Could you show each line of the records that contains the word "corr"?

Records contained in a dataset
※ ※ ※

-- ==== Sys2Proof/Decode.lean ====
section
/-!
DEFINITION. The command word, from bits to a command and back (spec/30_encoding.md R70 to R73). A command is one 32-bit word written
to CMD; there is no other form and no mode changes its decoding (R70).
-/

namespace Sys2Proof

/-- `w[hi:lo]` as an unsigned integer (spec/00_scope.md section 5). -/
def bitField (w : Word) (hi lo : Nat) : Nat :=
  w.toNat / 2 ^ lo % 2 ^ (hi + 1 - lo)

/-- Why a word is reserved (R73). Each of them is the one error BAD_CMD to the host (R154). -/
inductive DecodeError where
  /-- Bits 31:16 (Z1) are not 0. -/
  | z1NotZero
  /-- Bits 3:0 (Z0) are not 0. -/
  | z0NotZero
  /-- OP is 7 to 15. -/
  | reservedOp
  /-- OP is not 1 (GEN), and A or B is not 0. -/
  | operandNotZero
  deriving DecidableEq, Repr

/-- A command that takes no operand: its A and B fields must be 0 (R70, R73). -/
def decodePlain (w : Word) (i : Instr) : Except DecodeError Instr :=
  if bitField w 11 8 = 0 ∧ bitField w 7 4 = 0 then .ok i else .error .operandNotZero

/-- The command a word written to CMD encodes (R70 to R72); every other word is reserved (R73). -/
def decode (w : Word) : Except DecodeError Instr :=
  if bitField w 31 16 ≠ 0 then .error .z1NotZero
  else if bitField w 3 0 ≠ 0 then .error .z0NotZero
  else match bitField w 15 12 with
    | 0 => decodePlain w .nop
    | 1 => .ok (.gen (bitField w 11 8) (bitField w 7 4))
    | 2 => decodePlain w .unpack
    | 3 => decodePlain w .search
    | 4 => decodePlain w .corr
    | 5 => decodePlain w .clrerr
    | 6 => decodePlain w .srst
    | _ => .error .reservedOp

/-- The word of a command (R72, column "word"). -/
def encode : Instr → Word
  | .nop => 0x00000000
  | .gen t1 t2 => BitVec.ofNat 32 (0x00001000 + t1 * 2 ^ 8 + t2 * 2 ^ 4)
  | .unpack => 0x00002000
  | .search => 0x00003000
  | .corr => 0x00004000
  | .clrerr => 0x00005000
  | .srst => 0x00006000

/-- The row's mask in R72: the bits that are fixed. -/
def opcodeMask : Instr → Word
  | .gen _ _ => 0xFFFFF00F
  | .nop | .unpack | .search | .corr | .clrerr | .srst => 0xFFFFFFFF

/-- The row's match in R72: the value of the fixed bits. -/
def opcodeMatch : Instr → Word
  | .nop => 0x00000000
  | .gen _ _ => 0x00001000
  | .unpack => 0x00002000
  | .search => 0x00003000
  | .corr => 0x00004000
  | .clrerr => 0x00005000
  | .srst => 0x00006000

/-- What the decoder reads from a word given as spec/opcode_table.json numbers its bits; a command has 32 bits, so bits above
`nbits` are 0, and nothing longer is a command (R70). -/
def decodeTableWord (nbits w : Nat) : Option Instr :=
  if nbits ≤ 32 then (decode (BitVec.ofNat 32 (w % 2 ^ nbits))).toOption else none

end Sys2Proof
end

※ ※ ※

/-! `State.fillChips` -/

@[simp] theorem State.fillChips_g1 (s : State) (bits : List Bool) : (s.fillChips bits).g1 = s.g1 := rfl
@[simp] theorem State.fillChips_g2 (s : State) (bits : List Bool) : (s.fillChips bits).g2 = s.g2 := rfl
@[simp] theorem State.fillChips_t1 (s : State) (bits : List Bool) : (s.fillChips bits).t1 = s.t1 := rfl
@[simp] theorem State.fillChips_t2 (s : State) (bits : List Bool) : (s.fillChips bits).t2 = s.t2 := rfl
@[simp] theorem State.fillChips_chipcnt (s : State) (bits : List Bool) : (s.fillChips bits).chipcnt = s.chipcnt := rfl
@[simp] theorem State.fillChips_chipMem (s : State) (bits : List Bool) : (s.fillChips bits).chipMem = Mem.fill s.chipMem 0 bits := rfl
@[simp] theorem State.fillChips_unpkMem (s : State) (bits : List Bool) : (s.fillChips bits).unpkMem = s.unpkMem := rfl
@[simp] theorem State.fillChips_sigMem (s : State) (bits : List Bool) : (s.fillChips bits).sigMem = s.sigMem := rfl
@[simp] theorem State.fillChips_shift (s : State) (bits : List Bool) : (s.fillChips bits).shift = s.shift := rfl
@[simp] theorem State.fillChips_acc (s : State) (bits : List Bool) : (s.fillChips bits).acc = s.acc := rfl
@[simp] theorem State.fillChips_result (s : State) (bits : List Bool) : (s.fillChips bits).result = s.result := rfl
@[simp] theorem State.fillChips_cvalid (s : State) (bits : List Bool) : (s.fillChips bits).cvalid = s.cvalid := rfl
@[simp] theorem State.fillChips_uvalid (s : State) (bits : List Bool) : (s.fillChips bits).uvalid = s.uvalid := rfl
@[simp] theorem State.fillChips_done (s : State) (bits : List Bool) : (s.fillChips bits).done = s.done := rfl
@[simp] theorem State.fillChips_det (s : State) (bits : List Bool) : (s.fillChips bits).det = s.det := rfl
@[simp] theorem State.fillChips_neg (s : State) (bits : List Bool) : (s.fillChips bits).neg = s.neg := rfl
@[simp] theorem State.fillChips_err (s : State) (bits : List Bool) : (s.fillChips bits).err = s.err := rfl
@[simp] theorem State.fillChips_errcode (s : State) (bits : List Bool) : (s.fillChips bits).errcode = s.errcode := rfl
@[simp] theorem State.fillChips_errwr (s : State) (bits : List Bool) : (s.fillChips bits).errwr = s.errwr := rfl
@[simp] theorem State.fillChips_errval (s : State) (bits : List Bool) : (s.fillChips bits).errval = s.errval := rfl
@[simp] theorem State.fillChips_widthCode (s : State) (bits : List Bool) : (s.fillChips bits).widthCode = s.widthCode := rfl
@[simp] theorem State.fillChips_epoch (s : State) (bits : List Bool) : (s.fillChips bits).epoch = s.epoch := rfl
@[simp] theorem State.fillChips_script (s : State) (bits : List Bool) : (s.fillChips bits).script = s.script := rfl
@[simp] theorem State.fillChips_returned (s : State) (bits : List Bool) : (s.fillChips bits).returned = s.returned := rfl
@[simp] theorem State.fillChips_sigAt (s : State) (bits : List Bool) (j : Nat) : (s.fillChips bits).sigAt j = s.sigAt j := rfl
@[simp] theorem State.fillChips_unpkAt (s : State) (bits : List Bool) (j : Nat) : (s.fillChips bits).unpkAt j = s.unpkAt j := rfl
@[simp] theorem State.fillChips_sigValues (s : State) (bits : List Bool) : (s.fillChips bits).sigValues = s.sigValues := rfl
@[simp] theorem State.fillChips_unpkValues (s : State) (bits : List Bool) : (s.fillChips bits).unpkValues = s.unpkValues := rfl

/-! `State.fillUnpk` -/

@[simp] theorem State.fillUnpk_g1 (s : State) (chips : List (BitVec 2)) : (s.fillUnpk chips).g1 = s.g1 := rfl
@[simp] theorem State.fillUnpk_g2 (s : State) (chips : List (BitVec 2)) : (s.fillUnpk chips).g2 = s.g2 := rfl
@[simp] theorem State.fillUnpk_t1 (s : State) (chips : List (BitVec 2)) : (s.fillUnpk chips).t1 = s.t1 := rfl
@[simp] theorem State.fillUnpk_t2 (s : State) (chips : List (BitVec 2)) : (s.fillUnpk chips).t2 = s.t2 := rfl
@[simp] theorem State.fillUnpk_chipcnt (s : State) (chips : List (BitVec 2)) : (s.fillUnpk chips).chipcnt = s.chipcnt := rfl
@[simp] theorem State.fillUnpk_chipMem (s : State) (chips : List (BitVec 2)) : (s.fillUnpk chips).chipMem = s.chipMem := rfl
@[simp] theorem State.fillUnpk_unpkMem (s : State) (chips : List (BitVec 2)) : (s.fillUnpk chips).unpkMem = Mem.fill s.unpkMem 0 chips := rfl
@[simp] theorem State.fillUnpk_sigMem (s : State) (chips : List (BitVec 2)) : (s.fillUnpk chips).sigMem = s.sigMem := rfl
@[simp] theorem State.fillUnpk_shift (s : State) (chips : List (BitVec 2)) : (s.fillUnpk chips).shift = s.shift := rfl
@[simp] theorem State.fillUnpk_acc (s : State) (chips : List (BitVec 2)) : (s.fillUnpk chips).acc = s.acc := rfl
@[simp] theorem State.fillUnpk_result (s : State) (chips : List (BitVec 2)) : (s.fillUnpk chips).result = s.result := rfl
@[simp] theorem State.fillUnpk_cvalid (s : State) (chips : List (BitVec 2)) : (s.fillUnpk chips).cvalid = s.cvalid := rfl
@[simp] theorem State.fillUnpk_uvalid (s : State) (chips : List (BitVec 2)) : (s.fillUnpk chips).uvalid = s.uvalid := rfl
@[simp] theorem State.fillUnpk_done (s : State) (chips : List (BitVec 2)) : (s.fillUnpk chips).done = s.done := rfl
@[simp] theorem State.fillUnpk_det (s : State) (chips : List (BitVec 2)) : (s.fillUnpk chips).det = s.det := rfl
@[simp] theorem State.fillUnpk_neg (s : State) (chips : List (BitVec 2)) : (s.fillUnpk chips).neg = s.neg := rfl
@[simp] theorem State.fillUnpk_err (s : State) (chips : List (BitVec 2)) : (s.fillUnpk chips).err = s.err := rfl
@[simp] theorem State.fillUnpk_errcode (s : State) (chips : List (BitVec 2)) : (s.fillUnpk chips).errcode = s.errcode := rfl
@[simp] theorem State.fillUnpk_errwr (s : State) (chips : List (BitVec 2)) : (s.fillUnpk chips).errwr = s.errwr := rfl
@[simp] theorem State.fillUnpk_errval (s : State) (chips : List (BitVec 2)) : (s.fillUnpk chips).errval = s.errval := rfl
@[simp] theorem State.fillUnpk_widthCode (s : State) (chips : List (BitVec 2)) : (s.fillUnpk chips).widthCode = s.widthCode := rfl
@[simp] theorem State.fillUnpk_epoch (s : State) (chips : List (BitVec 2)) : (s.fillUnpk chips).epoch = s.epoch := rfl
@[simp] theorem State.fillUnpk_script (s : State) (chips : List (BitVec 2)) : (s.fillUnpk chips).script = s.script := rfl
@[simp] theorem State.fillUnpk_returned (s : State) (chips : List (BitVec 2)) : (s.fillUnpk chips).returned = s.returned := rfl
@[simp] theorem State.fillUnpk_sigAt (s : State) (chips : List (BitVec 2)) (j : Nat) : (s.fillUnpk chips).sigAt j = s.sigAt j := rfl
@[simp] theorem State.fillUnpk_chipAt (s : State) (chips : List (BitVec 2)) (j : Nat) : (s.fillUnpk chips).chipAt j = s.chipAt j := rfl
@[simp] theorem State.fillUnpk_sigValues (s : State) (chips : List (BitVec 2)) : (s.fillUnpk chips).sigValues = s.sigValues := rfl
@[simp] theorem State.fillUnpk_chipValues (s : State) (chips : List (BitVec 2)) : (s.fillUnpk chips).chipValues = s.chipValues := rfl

※ ※ ※

**Expected output**
    | 4 => decodePlain w .corr
  | .corr => 0x00004000
  | .nop | .unpack | .search | .corr | .clrerr | .srst => 0xFFFFFFFF
  | .corr => 0x00004000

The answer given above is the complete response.